For a researcher in African studies working in Austria, there is no substitute for international experience, which is why I already spent a year at the University of London as a student. My Schrödinger Fellowship has taken me not only to France to the Université Bordeaux III, but also back to Tanzania for two periods of several weeks, a country where I had earlier spent a total of one year for research purposes. My project on Tanzanian youth culture is tied to the multi-annual interdisciplinary research project Dimensions de l’objet Swahili: textes et terrain under the leadership of the literary scholar Alain Ricard and the geographer François Bart. The two experts have built up a research unit on Tanzania in Bordeaux, which is rather unusual for France, where affinities usually lie with West Africa due to the country’s colonial past.
Place of Research
Unlike Vienna, there are many colleagues with African backgrounds at the University of Bordeaux – both researchers and students – which I find very enriching.

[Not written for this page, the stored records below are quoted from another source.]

/-- Pins that show the state are safe: no leg has both gate pins high, a leg with a gate pin high is in RUN with the TB clock (R48, R252, R257), a
Rim output toggles only while energised (R24, R331), LOOP_EN only while firmware runs. -/
def Obligations.ShownPinsAreSafe : Prop :=
 ∀ d : Dev, d.pinsShown → d.pinsSafe

/-- Every step keeps the pins true to the state and safe, from every state in which they are. -/
def Obligations.StepKeepsPinsSafe : Prop :=
  ∀ s t : State, s.dev.pinsShown ∧ s.dev.pinsSafe ∧ s.dev.evt.fresh = [] → step s = .next t →
    t.dev.pinsShown ∧ t.dev.pinsSafe ∧ t.dev.evt.fresh = []

/-- EVT_OUTk is high exactly while some event whose pin_mask names it has its flag set, after every command while firmware or the start-up applies
events (R464). -/
def Obligations.EventPinsFollowFlags : Prop :=
  ∀ (c : Instr) (s : State), Completes c s (fun d => ∀ k < 4,
    d.pins.evtOut.getLsbD k = (d.evtUp && (List.range 256).any (fun n => d.isOn Par.evtFlag n && bit (d.get Par.evtPinMask n) k)))

/-! ## Power, reset and the always-on island -/

/-- PORSTN_ASSERT, BROWN_OUT and ISLAND_SOURCES_LOST reset the device (R430, R434, R435, R452): it is held, its cause noted; weave time, the event
log and the settings stay (R29, R30), every other parameter is at its default but those a reset keeps (log entry 50). SERVICE_RESET and
WATCHDOG_EXPIRY are warm resets (R435, R436, R437): the 10 µs begin, the Rim keeps running with its state and parameters, the TB domain and weave
time run on. -/
def Obligations.Resets : Prop :=
  ((∀ (t : Nat) (s : State), s.dev.phase ≠ .dark → s.dev.phase ≠ .held →
    Completes (.porstnAssert t) s (fun d => d.phase = .held ∧ d.pwr.porst = true ∧ d.pwr.cause = rsPorst ∧ d.evt.log = s.dev.evt.log
      ∧ d.beatStart = s.dev.beatStart ∧ d.lid.slots = s.dev.lid.slots ∧ d.pins.gateH = 0 ∧ d.pins.gateL = 0
      ∧ ∀ (p : Par) (i : Nat), p.small = true → p ≠ Par.beatTimeState →
          d.raw p i = if keptKey false (parKey p i) = true then s.dev.raw p i else parDefault (parKey p i)))
  ∧ (∀ (t : Nat) (rail : Fin 8) (s : State), s.dev.phase ≠ .dark → s.dev.phase ≠ .held →
      (rail.val = 1 → s.dev.pins.loopEn = true) → (6 ≤ rail.val → s.dev.sup.ddrMiB ≠ 0 ∧ s.dev.full = true) →
    Completes (.brownOut t rail) s (fun d => d.phase = .held ∧ d.pwr.cause = rsBrownout
      ∧ d.get Par.pwrBrownouts 0 = (s.dev.get Par.pwrBrownouts 0 + 1) % 2 ^ 32
      ∧ bit (d.get Par.pwrSupplyOk 0) rail.val = false ∧ d.evt.log = s.dev.evt.log ∧ d.pins.gateH = 0 ∧ d.pins.gateL = 0))
  ∧ ∀ (t : Nat) (s : State),
    Completes (.islandSourcesLost t) s (fun d => d.phase = .held ∧ d.pwr.island = false ∧ d.clkOk cdAon = false ∧ d.pwr.cause = rsAonPor
      ∧ d.pwr.alarm = none ∧ d.evt.log = s.dev.evt.log ∧ d.pins.gateH = 0 ∧ d.pins.gateL = 0))
  ∧ ((∀ (t : Nat) (s : State), s.dev.pwr.press.isSome = true → s.dev.svcOn = true → s.dev.phase ≠ .warm →
    Completes (.serviceReset t) s (fun d => d.phase = .warm ∧ d.pwr.cause = rsService ∧ d.pwr.press = none ∧ d.rim = s.dev.rim
      ∧ d.beatStart = s.dev.beatStart ∧ d.clkOk cdTb = s.dev.clkOk cdTb
      ∧ ∀ (p : Par) (i : Nat), i < 16777216 → p.small = true → p.cls = 0x70 → d.raw p i = s.dev.raw p i))
  ∧ ∀ (t : Nat) (s : State), s.dev.phase ≠ .held → s.dev.phase ≠ .dark → s.dev.phase ≠ .warm →
    Completes (.watchdogExpiry t) s (fun d => d.phase = .warm ∧ d.pwr.cause = rsWatchdog ∧ d.rim = s.dev.rim
      ∧ d.get Par.pwrWdtExpiries 0 = (s.dev.get Par.pwrWdtExpiries 0 + 1) % 2 ^ 32
      ∧ d.evt.early = s.dev.evt.early ++ [{ ev := evWdtExpiry, ts := s.dev.instant t, obj := oPwr, detail := 0,
                                              tq := s.dev.get Par.beatTimeState 0, logged := s.dev.islandOn }]
      ∧ d.beatStart = s.dev.beatStart ∧ d.clkOk cdTb = s.dev.clkOk cdTb))

/-- PORSTN_RELEASE, WARM_RESET_RELEASE and DARK_EXIT_RELEASE start the device (R435, R439, R449): the start-up or, with no slot that verifies,
recovery; the cause is reported, resets and boots are counted, the straps are taken. -/
def Obligations.ReleasesStartUp : Prop :=
  (∀ (t : Nat) (straps : BitVec 6) (rimStraps : BitVec 4) (s : State), s.dev.phase = .held → s.dev.pwr.island = true →
    Completes (.porstnRelease t straps rimStraps) s (fun d => (d.phase = .rom ∨ d.phase = .recovery) ∧ d.pwr.porst = false
      ∧ d.pwr.straps = straps.toNat ∧ d.pwr.rimStraps = rimStraps.toNat ∧ d.get Par.pwrResetCause 0 = s.dev.pwr.cause % 2 ^ 64
      ∧ d.get Par.pwrResets 0 = (s.dev.get Par.pwrResets 0 + 1) % 2 ^ 32
      ∧ d.get Par.lidBootCount 0 = (s.dev.get Par.lidBootCount 0 + 1) % 2 ^ 32))
  ∧ (∀ (t : Nat) (straps : BitVec 6) (rimStraps : BitVec 4) (s : State), s.dev.phase = .warm →
    Completes (.warmResetRelease t straps rimStraps) s (fun d => (d.phase = .rom ∨ d.phase = .recovery)
      ∧ d.pwr.straps = straps.toNat ∧ d.pwr.rimStraps = s.dev.pwr.rimStraps ∧ d.get Par.pwrResetCause 0 = s.dev.pwr.cause % 2 ^ 64
      ∧ d.get Par.pwrResets 0 = (s.dev.get Par.pwrResets 0 + 1) % 2 ^ 32
      ∧ d.get Par.lidBootCount 0 = (s.dev.get Par.lidBootCount 0 + 1) % 2 ^ 32))
  ∧ ∀ (t : Nat) (straps : BitVec 6) (rimStraps : BitVec 4) (s : State), s.dev.phase = .dark → s.dev.pwr.exitCause.isSome = true →
      s.dev.pwr.porst = false →
    Completes (.darkExitRelease t straps rimStraps) s (fun d => (d.phase = .rom ∨ d.phase = .recovery) ∧ d.pwr.exitCause = none
      ∧ d.get Par.pwrMode 0 = pmRun ∧ d.get Par.pwrResetCause 0 = rsDarkExit ∧ d.pins.mainEnLow = false
      ∧ d.get Par.pwrResets 0 = (s.dev.get Par.pwrResets 0 + 1) % 2 ^ 32)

Somewhat less inspiring is the pronounced sense of hierarchy and the many formalities that seem even more convoluted in France than in Vienna. This said, most of my colleagues are very friendly and both of the project heads invite me now and then for dinner at their homes and introduce me to new people. I also have fond memories of a workshop organised by our project team in Nairobi (Kenya) following some field research in Tanzania. My time in Tanzania was spent in several smaller towns where, assisted by my two long-standing research assistants Nginjai Paul Moreto and Azizi Matiga, I interviewed numerous young artists and translated the lyrics of their songs from Swahili into English.
Initially dedicated mainly to the Tanzanian hip-hop type of music called Bongo Flava, my project shifted focus during my stays in Tanzania. I quickly realised that the medium of film has rapidly gained ground in the country over the last three years – thanks to the production of video feature films in Swahili on the one hand, and through the translation of American, Indian and Chinese film productions into Swahili on the other. My studies of this part of popular culture have sharpened my focus on the genre of music where numerous parallel developments are in train. There are many opportunities here for me to present my tenets in the context of workshops organised by the project team and to develop them further together with my colleagues who deal with Tanzanian culture from the perspective of other disciplines.
In order to polish up my French more quickly and to get in contact with locals outside my work I share an apartment with two French women. It is good fun and our apartment is right in the centre of Bordeaux – meaning ample opportunities to make the most of this city. Just around the corner lies the Marché des Capucins offering fresh vegetables and fish every morning. Apart from the Utopia arthouse cinema housed in a former church, the bandes dessinées (cartoon) sections of the local bookshops are among some of my favourite haunts. On the weekends, outings to the surrounding wine regions or along the Atlantic Ocean coast are a welcome complement to city life. Occasionally, a few fresh oysters enjoyed on the banks of the River Garonne will also bring a touch of the ocean to the city. At any rate, the wonderful food here is one of the highlights of my stay.
After my time in Bordeaux, an Erasmus Mundus Global Studies grant for teachers will take me to Dalhousie University in Canada for two months of teaching. I am looking forward to that a lot, for even if it’s nice to have so much time for your own research, I miss the contact with students. I have kept in touch with my colleagues at the Department of African Studies in Vienna, and after my return to Vienna I have another six months as a “pillar-2” assistant. It remains to be seen whether I will be able to continue sharing my international experience with the African Studies branch. Given the current university set-up, this is, unfortunately, more than uncertain.